Geri Montano was born in Colorado. She is a multiracial contemporary artist emphasizing her Native American heritage; Dineh (Navajo) from her fathers lineage, French, Spanish and Comanche from her mothers.
Montano has been an artist all her life. She received her formal art education from the San Francisco Art Institute in 1997, graduating with a BFA in interdisciplinary arts which included drawing, painting and sculpture.
After graduating from SFAI she worked as a sculpture assistant and gave various mixed media art workshops. Montano has a strong interest in working with under-represented members of her community.
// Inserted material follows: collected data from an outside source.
-- ==== Sys2Proof/Laws/MemClasses.lean ====
section
/-!
SUPPORT. Instructions of the other classes keep the canonical form of every memory.
-/

namespace Sys2Proof.Machine

theorem runVote_memWf (i : Instr) (pd : PredName) (s : State) (f : View → List Nat → Bool)  (hwf : s.memWf = true) :
    ∀ t, runVote i pd s f = .next t → t.memWf = true := by
  unfold runVote
  exact runLong_memWf _ hwf

theorem execVoteAny_memWf (pd ps : PredName) (s : State)  (hwf : s.memWf = true) :
    ∀ t, execVoteAny pd ps s = .next t → t.memWf = true := by
  unfold execVoteAny
  intro t ht
  repeat' first
    | with_reducible assumption | (with_reducible apply runVote_memWf; case a => with_reducible assumption)

theorem execVoteAll_memWf (pd ps : PredName) (s : State)  (hwf : s.memWf = true) :
    ∀ t, execVoteAll pd ps s = .next t → t.memWf = true := by
  unfold execVoteAll
  intro t ht
  repeat' first
    | with_reducible assumption | (with_reducible apply runVote_memWf; case a => with_reducible assumption)

theorem execVoteUni_memWf (pd ps : PredName) (s : State)  (hwf : s.memWf = true) :
    ∀ t, execVoteUni pd ps s = .next t → t.memWf = true := by
  unfold execVoteUni
  intro t ht
  repeat' first
    | with_reducible assumption | (with_reducible apply runVote_memWf; case a => with_reducible assumption)

theorem execVoteBallot_memWf (d : RegName) (ps : PredName) (s : State)  (hwf : s.memWf = true) :
    ∀ t, execVoteBallot d ps s = .next t → t.memWf = true := by
  unfold execVoteBallot
  exact runLong_memWf _ hwf

theorem runShuffle_memWf (i : Instr) (d : RegName) (a b : Src) (s : State) (k : Nat → Nat → Nat → Nat → Option Nat)  (hwf : s.memWf = true) :
    ∀ t, runShuffle i d a b s k = .next t → t.memWf = true := by
  unfold runShuffle
  exact runLong_memWf _ hwf

theorem execShfi_memWf (d : RegName) (a b : Src) (s : State)  (hwf : s.memWf = true) :
    ∀ t, execShfi d a b s = .next t → t.memWf = true := by
  unfold execShfi
  intro t ht
  repeat' first
    | with_reducible assumption | (with_reducible apply runShuffle_memWf; case a => with_reducible assumption)

theorem execShfu_memWf (d : RegName) (a b : Src) (s : State)  (hwf : s.memWf = true) :
    ∀ t, execShfu d a b s = .next t → t.memWf = true := by
  unfold execShfu
  intro t ht
  repeat' first
    | with_reducible assumption | (with_reducible apply runShuffle_memWf; case a => with_reducible assumption)

theorem execShfd_memWf (d : RegName) (a b : Src) (s : State)  (hwf : s.memWf = true) :
    ∀ t, execShfd d a b s = .next t → t.memWf = true := by
  unfold execShfd
  intro t ht
  repeat' first
    | with_reducible assumption | (with_reducible apply runShuffle_memWf; case a => with_reducible assumption)

theorem execShfx_memWf (d : RegName) (a b : Src) (s : State)  (hwf : s.memWf = true) :
    ∀ t, execShfx d a b s = .next t → t.memWf = true := by
  unfold execShfx
  intro t ht
  repeat' first
    | with_reducible assumption | (with_reducible apply runShuffle_memWf; case a => with_reducible assumption)

theorem execQsw_memWf (d : RegName) (a : Src) (op : QuadOp) (s : State)  (hwf : s.memWf = true) :
    ∀ t, execQsw d a op s = .next t → t.memWf = true := by
  unfold execQsw
  exact runLong_memWf _ hwf

theorem execRedx_memWf (d : RegName) (a : Src) (op : RedOp) (s : State)  (hwf : s.memWf = true) :
    ∀ t, execRedx d a op s = .next t → t.memWf = true := by
  unfold execRedx
  exact runLong_memWf _ hwf

theorem execScan_memWf (d : RegName) (a : Src) (op : ScanOp) (s : State)  (hwf : s.memWf = true) :
    ∀ t, execScan d a op s = .next t → t.memWf = true := by
  unfold execScan
  exact runLong_memWf _ hwf

theorem execMatchLanes_memWf (d : RegName) (a : Src) (s : State)  (hwf : s.memWf = true) :
    ∀ t, execMatchLanes d a s = .next t → t.memWf = true := by
  unfold execMatchLanes
  exact runLong_memWf _ hwf

theorem execTilep_memWf (n : Word) (s : State)  (hwf : s.memWf = true) :
    ∀ t, execTilep n s = .next t → t.memWf = true := by
  unfold execTilep
  refine runInstr_memWf hwf (fun v hv => ?_)
  repeat' first
    | with_reducible assumption | with_reducible apply updCourse_memWf | with_reducible apply retire_memWf | intro _
    | split

theorem runInt2_memWf (i : Instr) (d : RegName) (a b : Src) (s : State) (op : Word → Word → Word)  (hwf : s.memWf = true) :
    ∀ t, runInt2 i d a b s op = .next t → t.memWf = true := by
  unfold runInt2
  exact runShort_memWf _ hwf

theorem runInt3_memWf (i : Instr) (d : RegName) (a b : Src) (s : State) (op : Word → Word → Word → Word)  (hwf : s.memWf = true) :
    ∀ t, runInt3 i d a b s op = .next t → t.memWf = true := by
  unfold runInt3
  exact runShort_memWf _ hwf

theorem runInt1_memWf (i : Instr) (d : RegName) (a : Src) (s : State) (op : Word → Word)  (hwf : s.memWf = true) :
    ∀ t, runInt1 i d a s op = .next t → t.memWf = true := by
  unfold runInt1
  exact runShort_memWf _ hwf

theorem runInt0_memWf (i : Instr) (d : RegName) (s : State) (x : Word)  (hwf : s.memWf = true) :
    ∀ t, runInt0 i d s x = .next t → t.memWf = true := by
  unfold runInt0
  exact runShort_memWf _ hwf

theorem runIntPair_memWf (i : Instr) (d : RegName) (s : State) (op : Course → Nat → Double)  (hwf : s.memWf = true) :
    ∀ t, runIntPair i d s op = .next t → t.memWf = true := by
  unfold runIntPair
  exact runShort_memWf _ hwf

theorem runCompare_memWf (i : Instr) (p : PredName) (s : State) (op : Course → Nat → Bool)  (hwf : s.memWf = true) :
    ∀ t, runCompare i p s op = .next t → t.memWf = true := by
  unfold runCompare
  exact runShort_memWf _ hwf

theorem execIadd_memWf (d : RegName) (a b : Src) (s : State)  (hwf : s.memWf = true) :
    ∀ t, execIadd d a b s = .next t → t.memWf = true := by
  unfold execIadd
  intro t ht
  repeat' first
    | with_reducible assumption | (with_reducible apply runInt2_memWf; case a => with_reducible assumption)

theorem execIsub_memWf (d : RegName) (a b : Src) (s : State)  (hwf : s.memWf = true) :
    ∀ t, execIsub d a b s = .next t → t.memWf = true := by
  unfold execIsub
  intro t ht
  repeat' first
    | with_reducible assumption | (with_reducible apply runInt2_memWf; case a => with_reducible assumption)

theorem execImul_memWf (d : RegName) (a b : Src) (s : State)  (hwf : s.memWf = true) :
    ∀ t, execImul d a b s = .next t → t.memWf = true := by
  unfold execImul
  intro t ht
  repeat' first
    | with_reducible assumption | (with_reducible apply runInt2_memWf; case a => with_reducible assumption)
She enjoys and believes in giving back to community as her part in making the world a better place. She is currently a visual art instructor for developmentally disabled adults.
Her work has been exhibited in many gallery group shows, including Diego Riviera Gallery, Workspace Ltd. Gallery, Michelle O’ Connor Gallery, and most recently SOMArts Cultural Center.
Montano has participated in a variety of art practices including political street theater with Praxis Artists where she designed costumes and performed. The group formed in Seattle after the World Trade Organization citizen uprising.
She is currently creating provocative, mixed media drawing/collage works using acrylic ink, graphite pencil, and magazine cut-outs. The works will be used in a wall installation.
Her work is inspired by personal experiences relating to socio-political and feminist themes.
Montano’s work juxtaposes aesthetic qualities with subversive imagery, combining aesthetic, thematic and technical skills. Montano impresses emotional and powerful ideas on the viewer, never shying away from controversial or taboo subjects.
She was awarded a Creative Capacity grant. Grants such as these support her current project titled, “Traded Moons” an exhibition dealing with the topic of sex trafficking of Native American women and girls. She is creating this exhibition to give voice to the women and girls, and bring much needed public awareness and dialogue which are the first steps in catalyzing change.